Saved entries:
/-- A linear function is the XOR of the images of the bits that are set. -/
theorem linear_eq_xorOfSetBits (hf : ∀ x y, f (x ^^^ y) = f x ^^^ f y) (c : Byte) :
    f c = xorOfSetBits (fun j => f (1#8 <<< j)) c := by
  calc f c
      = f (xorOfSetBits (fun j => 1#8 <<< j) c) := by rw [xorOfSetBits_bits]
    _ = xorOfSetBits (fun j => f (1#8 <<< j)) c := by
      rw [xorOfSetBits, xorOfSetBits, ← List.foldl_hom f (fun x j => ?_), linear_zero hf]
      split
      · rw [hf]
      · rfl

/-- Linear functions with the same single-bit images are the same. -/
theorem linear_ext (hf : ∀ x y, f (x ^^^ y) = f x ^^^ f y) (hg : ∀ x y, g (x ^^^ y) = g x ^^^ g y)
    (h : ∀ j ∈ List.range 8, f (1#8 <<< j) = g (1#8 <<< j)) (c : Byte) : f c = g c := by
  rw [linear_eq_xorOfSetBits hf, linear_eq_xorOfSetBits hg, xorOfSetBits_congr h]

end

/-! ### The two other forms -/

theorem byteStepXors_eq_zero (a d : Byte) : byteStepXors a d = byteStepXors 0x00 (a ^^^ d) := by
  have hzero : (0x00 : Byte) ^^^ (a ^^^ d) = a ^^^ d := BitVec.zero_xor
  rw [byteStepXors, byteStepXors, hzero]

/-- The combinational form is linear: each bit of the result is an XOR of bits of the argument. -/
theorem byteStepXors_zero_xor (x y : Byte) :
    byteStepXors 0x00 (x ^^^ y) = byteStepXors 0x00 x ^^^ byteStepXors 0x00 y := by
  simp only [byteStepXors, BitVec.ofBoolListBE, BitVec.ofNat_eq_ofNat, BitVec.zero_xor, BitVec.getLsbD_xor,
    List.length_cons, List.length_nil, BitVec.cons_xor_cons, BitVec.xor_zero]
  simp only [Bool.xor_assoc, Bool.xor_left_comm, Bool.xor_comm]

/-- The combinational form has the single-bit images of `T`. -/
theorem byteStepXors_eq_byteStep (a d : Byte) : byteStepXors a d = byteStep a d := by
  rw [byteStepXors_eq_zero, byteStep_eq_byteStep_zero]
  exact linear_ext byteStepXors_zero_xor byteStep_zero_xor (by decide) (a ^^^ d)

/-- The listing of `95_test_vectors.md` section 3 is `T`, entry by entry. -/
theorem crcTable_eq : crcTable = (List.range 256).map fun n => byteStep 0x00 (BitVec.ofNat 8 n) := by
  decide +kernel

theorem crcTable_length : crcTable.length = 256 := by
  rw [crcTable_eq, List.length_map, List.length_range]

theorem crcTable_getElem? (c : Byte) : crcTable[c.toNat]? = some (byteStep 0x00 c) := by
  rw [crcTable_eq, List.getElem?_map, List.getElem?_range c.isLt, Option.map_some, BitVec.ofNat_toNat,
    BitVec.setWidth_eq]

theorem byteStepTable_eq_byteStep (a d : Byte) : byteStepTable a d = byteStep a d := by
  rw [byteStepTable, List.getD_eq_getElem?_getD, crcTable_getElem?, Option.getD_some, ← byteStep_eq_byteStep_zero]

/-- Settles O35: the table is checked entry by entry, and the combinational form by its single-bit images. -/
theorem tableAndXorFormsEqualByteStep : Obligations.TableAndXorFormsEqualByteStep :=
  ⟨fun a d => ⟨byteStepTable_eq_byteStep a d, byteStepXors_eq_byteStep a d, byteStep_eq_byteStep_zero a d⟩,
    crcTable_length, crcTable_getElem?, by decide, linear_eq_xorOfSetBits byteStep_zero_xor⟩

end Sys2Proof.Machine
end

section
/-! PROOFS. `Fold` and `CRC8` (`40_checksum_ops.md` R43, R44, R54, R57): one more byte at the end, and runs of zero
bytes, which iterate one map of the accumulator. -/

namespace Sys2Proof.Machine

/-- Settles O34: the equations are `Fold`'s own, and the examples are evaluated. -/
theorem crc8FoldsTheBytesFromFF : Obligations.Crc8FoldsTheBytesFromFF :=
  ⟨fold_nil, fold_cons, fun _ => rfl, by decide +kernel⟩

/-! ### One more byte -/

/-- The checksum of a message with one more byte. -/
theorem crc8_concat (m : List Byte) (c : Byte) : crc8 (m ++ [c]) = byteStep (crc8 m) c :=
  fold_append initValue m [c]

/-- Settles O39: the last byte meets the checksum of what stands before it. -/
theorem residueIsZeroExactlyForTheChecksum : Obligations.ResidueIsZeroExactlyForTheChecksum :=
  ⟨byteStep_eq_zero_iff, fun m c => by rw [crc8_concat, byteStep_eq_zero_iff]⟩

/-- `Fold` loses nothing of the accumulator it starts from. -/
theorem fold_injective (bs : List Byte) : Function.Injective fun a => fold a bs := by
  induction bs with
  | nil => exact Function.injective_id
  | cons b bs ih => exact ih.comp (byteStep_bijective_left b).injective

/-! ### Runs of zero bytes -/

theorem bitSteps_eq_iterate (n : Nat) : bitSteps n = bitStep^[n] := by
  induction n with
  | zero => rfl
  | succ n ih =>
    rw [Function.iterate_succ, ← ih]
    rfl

*Work required*.
Word for word, repeat every line of the data.

*Written reply*.
/-- A linear function is the XOR of the images of the bits that are set. -/
theorem linear_eq_xorOfSetBits (hf : ∀ x y, f (x ^^^ y) = f x ^^^ f y) (c : Byte) :
    f c = xorOfSetBits (fun j => f (1#8 <<< j)) c := by
  calc f c
      = f (xorOfSetBits (fun j => 1#8 <<< j) c) := by rw [xorOfSetBits_bits]
    _ = xorOfSetBits (fun j => f (1#8 <<< j)) c := by
      rw [xorOfSetBits, xorOfSetBits, ← List.foldl_hom f (fun x j => ?_), linear_zero hf]
      split
      · rw [hf]
      · rfl

/-- Linear functions with the same single-bit images are the same. -/
theorem linear_ext (hf : ∀ x y, f (x ^^^ y) = f x ^^^ f y) (hg : ∀ x y, g (x ^^^ y) = g x ^^^ g y)
    (h : ∀ j ∈ List.range 8, f (1#8 <<< j) = g (1#8 <<< j)) (c : Byte) : f c = g c := by
  rw [linear_eq_xorOfSetBits hf, linear_eq_xorOfSetBits hg, xorOfSetBits_congr h]

end

/-! ### The two other forms -/

theorem byteStepXors_eq_zero (a d : Byte) : byteStepXors a d = byteStepXors 0x00 (a ^^^ d) := by
  have hzero : (0x00 : Byte) ^^^ (a ^^^ d) = a ^^^ d := BitVec.zero_xor
  rw [byteStepXors, byteStepXors, hzero]

/-- The combinational form is linear: each bit of the result is an XOR of bits of the argument. -/
theorem byteStepXors_zero_xor (x y : Byte) :
    byteStepXors 0x00 (x ^^^ y) = byteStepXors 0x00 x ^^^ byteStepXors 0x00 y := by
  simp only [byteStepXors, BitVec.ofBoolListBE, BitVec.ofNat_eq_ofNat, BitVec.zero_xor, BitVec.getLsbD_xor,
    List.length_cons, List.length_nil, BitVec.cons_xor_cons, BitVec.xor_zero]
  simp only [Bool.xor_assoc, Bool.xor_left_comm, Bool.xor_comm]

/-- The combinational form has the single-bit images of `T`. -/
theorem byteStepXors_eq_byteStep (a d : Byte) : byteStepXors a d = byteStep a d := by
  rw [byteStepXors_eq_zero, byteStep_eq_byteStep_zero]
  exact linear_ext byteStepXors_zero_xor byteStep_zero_xor (by decide) (a ^^^ d)

/-- The listing of `95_test_vectors.md` section 3 is `T`, entry by entry. -/
theorem crcTable_eq : crcTable = (List.range 256).map fun n => byteStep 0x00 (BitVec.ofNat 8 n) := by
  decide +kernel

theorem crcTable_length : crcTable.length = 256 := by
  rw [crcTable_eq, List.length_map, List.length_range]

theorem crcTable_getElem? (c : Byte) : crcTable[c.toNat]? = some (byteStep 0x00 c) := by
  rw [crcTable_eq, List.getElem?_map, List.getElem?_range c.isLt, Option.map_some, BitVec.ofNat_toNat,
    BitVec.setWidth_eq]

theorem byteStepTable_eq_byteStep (a d : Byte) : byteStepTable a d = byteStep a d := by
  rw [byteStepTable, List.getD_eq_getElem?_getD, crcTable_getElem?, Option.getD_some, ← byteStep_eq_byteStep_zero]

/-- Settles O35: the table is checked entry by entry, and the combinational form by its single-bit images. -/
theorem tableAndXorFormsEqualByteStep : Obligations.TableAndXorFormsEqualByteStep :=
  ⟨fun a d => ⟨byteStepTable_eq_byteStep a d, byteStepXors_eq_byteStep a d, byteStep_eq_byteStep_zero a d⟩,
    crcTable_length, crcTable_getElem?, by decide, linear_eq_xorOfSetBits byteStep_zero_xor⟩

end Sys2Proof.Machine
end

section
/-! PROOFS. `Fold` and `CRC8` (`40_checksum_ops.md` R43, R44, R54, R57): one more byte at the end, and runs of zero
bytes, which iterate one map of the accumulator. -/

namespace Sys2Proof.Machine

/-- Settles O34: the equations are `Fold`'s own, and the examples are evaluated. -/
theorem crc8FoldsTheBytesFromFF : Obligations.Crc8FoldsTheBytesFromFF :=
  ⟨fold_nil, fold_cons, fun _ => rfl, by decide +kernel⟩

/-! ### One more byte -/

/-- The checksum of a message with one more byte. -/
theorem crc8_concat (m : List Byte) (c : Byte) : crc8 (m ++ [c]) = byteStep (crc8 m) c :=
  fold_append initValue m [c]

/-- Settles O39: the last byte meets the checksum of what stands before it. -/
theorem residueIsZeroExactlyForTheChecksum : Obligations.ResidueIsZeroExactlyForTheChecksum :=
  ⟨byteStep_eq_zero_iff, fun m c => by rw [crc8_concat, byteStep_eq_zero_iff]⟩

/-- `Fold` loses nothing of the accumulator it starts from. -/
theorem fold_injective (bs : List Byte) : Function.Injective fun a => fold a bs := by
  induction bs with
  | nil => exact Function.injective_id
  | cons b bs ih => exact ih.comp (byteStep_bijective_left b).injective

/-! ### Runs of zero bytes -/

theorem bitSteps_eq_iterate (n : Nat) : bitSteps n = bitStep^[n] := by
  induction n with
  | zero => rfl
  | succ n ih =>
    rw [Function.iterate_succ, ← ih]
    rfl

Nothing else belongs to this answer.